#### [TASK INSTRUCTIONS]
Nothing below is to be printed except the lines between the line holding "lost) (by decide)" and the line holding "def Command.code : Command → Nat", inclusive, each exactly as it appears.
SOURCE INFORMATION section start
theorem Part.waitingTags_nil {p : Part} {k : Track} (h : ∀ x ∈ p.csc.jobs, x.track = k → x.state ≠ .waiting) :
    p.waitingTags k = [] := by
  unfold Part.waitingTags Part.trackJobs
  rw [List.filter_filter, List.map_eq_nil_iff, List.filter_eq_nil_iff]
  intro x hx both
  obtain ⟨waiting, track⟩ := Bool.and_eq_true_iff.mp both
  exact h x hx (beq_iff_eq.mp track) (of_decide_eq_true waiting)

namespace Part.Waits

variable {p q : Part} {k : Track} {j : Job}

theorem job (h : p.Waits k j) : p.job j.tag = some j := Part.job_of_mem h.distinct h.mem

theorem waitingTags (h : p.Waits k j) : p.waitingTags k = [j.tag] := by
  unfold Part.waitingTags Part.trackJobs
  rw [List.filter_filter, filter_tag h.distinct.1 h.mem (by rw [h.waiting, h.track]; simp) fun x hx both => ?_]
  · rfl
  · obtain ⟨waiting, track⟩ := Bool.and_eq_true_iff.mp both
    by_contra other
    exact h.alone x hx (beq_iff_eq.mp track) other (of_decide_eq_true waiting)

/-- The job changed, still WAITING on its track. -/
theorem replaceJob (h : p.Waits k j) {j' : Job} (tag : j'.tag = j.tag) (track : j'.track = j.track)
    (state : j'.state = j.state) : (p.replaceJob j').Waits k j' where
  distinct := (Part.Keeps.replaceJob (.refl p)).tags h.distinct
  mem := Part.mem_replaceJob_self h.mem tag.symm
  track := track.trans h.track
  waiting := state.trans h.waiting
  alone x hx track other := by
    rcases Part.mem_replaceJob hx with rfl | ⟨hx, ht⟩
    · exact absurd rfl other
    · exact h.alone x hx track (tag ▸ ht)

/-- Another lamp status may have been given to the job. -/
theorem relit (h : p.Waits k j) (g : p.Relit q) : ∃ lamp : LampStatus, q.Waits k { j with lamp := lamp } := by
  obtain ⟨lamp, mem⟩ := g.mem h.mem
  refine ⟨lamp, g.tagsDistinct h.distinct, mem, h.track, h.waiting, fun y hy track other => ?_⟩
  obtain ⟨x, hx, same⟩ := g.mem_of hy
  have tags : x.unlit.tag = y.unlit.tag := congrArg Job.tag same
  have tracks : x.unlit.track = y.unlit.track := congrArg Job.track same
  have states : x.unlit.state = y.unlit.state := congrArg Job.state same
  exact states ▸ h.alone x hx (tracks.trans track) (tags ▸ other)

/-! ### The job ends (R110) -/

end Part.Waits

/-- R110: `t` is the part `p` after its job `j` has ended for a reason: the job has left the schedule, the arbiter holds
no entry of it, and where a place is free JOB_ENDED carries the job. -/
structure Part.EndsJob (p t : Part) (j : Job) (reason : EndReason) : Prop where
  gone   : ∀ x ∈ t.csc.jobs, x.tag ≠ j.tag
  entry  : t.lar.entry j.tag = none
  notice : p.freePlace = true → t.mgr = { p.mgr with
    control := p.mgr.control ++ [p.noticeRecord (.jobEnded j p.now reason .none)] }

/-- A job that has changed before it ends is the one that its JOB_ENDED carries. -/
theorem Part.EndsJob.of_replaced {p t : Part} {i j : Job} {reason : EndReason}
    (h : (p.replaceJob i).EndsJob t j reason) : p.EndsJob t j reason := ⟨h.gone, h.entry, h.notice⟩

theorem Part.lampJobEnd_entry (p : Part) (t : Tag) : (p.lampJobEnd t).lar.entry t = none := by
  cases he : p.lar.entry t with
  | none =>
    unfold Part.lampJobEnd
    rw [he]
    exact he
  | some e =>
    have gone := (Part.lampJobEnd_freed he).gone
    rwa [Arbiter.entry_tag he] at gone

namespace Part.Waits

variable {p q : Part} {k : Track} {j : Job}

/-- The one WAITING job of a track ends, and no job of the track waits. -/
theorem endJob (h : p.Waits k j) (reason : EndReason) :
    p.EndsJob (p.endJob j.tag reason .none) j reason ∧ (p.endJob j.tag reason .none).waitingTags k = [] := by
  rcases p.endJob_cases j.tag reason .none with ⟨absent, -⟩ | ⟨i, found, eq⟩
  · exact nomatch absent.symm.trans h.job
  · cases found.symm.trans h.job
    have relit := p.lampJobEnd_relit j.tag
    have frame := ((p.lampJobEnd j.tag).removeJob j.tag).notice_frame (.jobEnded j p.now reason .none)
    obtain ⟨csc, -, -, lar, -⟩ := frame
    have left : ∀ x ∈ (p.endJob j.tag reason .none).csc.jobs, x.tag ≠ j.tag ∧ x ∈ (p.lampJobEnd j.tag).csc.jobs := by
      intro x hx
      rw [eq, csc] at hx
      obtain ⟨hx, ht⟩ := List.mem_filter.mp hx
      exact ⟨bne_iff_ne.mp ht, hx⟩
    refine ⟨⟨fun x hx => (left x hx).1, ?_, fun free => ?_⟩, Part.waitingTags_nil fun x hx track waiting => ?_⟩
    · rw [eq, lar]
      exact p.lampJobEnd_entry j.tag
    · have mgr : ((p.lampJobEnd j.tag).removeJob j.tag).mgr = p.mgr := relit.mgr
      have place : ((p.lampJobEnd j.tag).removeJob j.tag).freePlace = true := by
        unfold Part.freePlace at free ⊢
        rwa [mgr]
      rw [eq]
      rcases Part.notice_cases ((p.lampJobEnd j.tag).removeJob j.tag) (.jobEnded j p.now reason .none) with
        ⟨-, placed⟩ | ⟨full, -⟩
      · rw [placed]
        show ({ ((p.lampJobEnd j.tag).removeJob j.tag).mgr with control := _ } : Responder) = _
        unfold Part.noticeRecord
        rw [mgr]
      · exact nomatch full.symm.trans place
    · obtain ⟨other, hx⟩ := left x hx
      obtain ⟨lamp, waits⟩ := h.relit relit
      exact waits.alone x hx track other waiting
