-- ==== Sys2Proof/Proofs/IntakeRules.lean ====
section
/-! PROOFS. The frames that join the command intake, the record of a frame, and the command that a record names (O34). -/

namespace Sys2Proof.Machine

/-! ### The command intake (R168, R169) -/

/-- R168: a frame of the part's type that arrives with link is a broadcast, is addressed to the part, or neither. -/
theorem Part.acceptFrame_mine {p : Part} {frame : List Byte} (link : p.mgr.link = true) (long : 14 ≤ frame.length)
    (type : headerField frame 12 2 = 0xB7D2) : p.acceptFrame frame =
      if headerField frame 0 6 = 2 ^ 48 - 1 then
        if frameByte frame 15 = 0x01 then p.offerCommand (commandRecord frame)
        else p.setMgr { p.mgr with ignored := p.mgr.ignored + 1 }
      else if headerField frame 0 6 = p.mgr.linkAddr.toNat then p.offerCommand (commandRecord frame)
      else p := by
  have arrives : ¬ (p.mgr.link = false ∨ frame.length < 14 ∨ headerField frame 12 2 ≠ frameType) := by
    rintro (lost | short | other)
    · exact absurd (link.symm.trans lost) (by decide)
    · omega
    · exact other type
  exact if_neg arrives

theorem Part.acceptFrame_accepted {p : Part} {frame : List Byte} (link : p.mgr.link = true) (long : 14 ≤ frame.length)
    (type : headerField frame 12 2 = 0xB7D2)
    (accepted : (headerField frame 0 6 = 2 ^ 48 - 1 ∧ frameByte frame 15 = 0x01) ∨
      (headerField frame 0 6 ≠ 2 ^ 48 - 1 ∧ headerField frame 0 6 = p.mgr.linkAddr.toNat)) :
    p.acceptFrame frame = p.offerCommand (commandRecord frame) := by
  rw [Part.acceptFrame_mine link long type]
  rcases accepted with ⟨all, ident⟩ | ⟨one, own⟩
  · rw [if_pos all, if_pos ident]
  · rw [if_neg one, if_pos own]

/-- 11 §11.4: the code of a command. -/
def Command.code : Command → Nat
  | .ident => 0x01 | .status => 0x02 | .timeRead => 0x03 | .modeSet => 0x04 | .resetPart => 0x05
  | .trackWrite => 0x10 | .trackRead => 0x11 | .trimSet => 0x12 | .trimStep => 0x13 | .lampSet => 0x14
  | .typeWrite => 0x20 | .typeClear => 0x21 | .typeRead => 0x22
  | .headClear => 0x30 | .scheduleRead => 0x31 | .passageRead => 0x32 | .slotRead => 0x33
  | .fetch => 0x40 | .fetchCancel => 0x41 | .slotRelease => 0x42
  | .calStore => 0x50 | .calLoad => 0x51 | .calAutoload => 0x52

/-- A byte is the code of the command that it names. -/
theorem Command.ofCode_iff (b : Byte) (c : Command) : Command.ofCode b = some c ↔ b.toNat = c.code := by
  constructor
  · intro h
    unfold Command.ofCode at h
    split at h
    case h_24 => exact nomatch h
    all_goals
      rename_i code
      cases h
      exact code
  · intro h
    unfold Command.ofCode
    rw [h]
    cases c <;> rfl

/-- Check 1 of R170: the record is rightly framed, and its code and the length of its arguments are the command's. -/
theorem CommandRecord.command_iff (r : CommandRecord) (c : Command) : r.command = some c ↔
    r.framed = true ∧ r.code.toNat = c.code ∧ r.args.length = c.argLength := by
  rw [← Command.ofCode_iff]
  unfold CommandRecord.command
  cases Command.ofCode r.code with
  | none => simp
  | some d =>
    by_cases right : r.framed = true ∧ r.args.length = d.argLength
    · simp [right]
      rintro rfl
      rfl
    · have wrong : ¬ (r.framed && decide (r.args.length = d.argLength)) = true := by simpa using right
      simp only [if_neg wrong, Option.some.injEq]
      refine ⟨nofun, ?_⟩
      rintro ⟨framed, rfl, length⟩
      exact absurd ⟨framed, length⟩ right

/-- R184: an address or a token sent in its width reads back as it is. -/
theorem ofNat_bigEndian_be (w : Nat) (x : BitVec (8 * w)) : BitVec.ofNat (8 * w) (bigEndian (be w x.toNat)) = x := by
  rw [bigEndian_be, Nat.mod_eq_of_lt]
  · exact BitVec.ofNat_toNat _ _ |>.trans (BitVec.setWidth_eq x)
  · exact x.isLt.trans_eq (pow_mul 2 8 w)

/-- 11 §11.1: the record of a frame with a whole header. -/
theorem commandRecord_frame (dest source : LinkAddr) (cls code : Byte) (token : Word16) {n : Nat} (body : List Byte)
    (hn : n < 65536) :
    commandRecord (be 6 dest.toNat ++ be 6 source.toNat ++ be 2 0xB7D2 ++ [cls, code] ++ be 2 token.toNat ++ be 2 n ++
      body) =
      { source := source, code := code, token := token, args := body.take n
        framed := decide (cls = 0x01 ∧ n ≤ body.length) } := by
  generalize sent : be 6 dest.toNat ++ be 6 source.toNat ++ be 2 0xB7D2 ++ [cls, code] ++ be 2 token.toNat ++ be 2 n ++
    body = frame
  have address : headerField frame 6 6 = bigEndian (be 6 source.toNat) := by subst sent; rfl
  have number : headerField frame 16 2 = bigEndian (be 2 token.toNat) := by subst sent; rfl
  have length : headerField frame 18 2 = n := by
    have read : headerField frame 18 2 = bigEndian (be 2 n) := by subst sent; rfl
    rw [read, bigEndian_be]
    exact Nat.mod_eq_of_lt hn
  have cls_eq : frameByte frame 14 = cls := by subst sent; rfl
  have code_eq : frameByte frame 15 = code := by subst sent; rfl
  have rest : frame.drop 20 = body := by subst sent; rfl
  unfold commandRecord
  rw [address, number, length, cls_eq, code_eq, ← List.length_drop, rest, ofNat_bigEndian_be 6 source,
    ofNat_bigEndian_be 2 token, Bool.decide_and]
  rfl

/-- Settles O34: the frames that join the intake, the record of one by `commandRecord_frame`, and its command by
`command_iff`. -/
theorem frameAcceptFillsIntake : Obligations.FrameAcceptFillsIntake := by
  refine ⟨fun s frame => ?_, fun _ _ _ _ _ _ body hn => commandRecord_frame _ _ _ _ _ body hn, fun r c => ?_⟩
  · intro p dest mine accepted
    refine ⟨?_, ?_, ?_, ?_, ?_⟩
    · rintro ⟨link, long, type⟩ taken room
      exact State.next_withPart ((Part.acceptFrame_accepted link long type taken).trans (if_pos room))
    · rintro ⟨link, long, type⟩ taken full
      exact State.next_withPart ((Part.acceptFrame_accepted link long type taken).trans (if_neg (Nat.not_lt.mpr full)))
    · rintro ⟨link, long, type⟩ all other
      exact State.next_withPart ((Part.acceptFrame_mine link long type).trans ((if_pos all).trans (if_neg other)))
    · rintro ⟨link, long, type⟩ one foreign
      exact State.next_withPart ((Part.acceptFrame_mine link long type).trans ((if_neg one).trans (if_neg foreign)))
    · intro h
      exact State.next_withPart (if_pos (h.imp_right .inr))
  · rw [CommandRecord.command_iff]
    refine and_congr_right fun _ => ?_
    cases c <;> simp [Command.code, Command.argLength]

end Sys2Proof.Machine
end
SOURCE INFORMATION section end
#### [FINAL ANSWER]
    · exact absurd (link.symm.trans lost) (by decide)
    · omega
    · exact other type
  exact if_neg arrives

theorem Part.acceptFrame_accepted {p : Part} {frame : List Byte} (link : p.mgr.link = true) (long : 14 ≤ frame.length)
    (type : headerField frame 12 2 = 0xB7D2)
    (accepted : (headerField frame 0 6 = 2 ^ 48 - 1 ∧ frameByte frame 15 = 0x01) ∨
      (headerField frame 0 6 ≠ 2 ^ 48 - 1 ∧ headerField frame 0 6 = p.mgr.linkAddr.toNat)) :
    p.acceptFrame frame = p.offerCommand (commandRecord frame) := by
  rw [Part.acceptFrame_mine link long type]
  rcases accepted with ⟨all, ident⟩ | ⟨one, own⟩
  · rw [if_pos all, if_pos ident]
  · rw [if_neg one, if_pos own]

/-- 11 §11.4: the code of a command. -/
def Command.code : Command → Nat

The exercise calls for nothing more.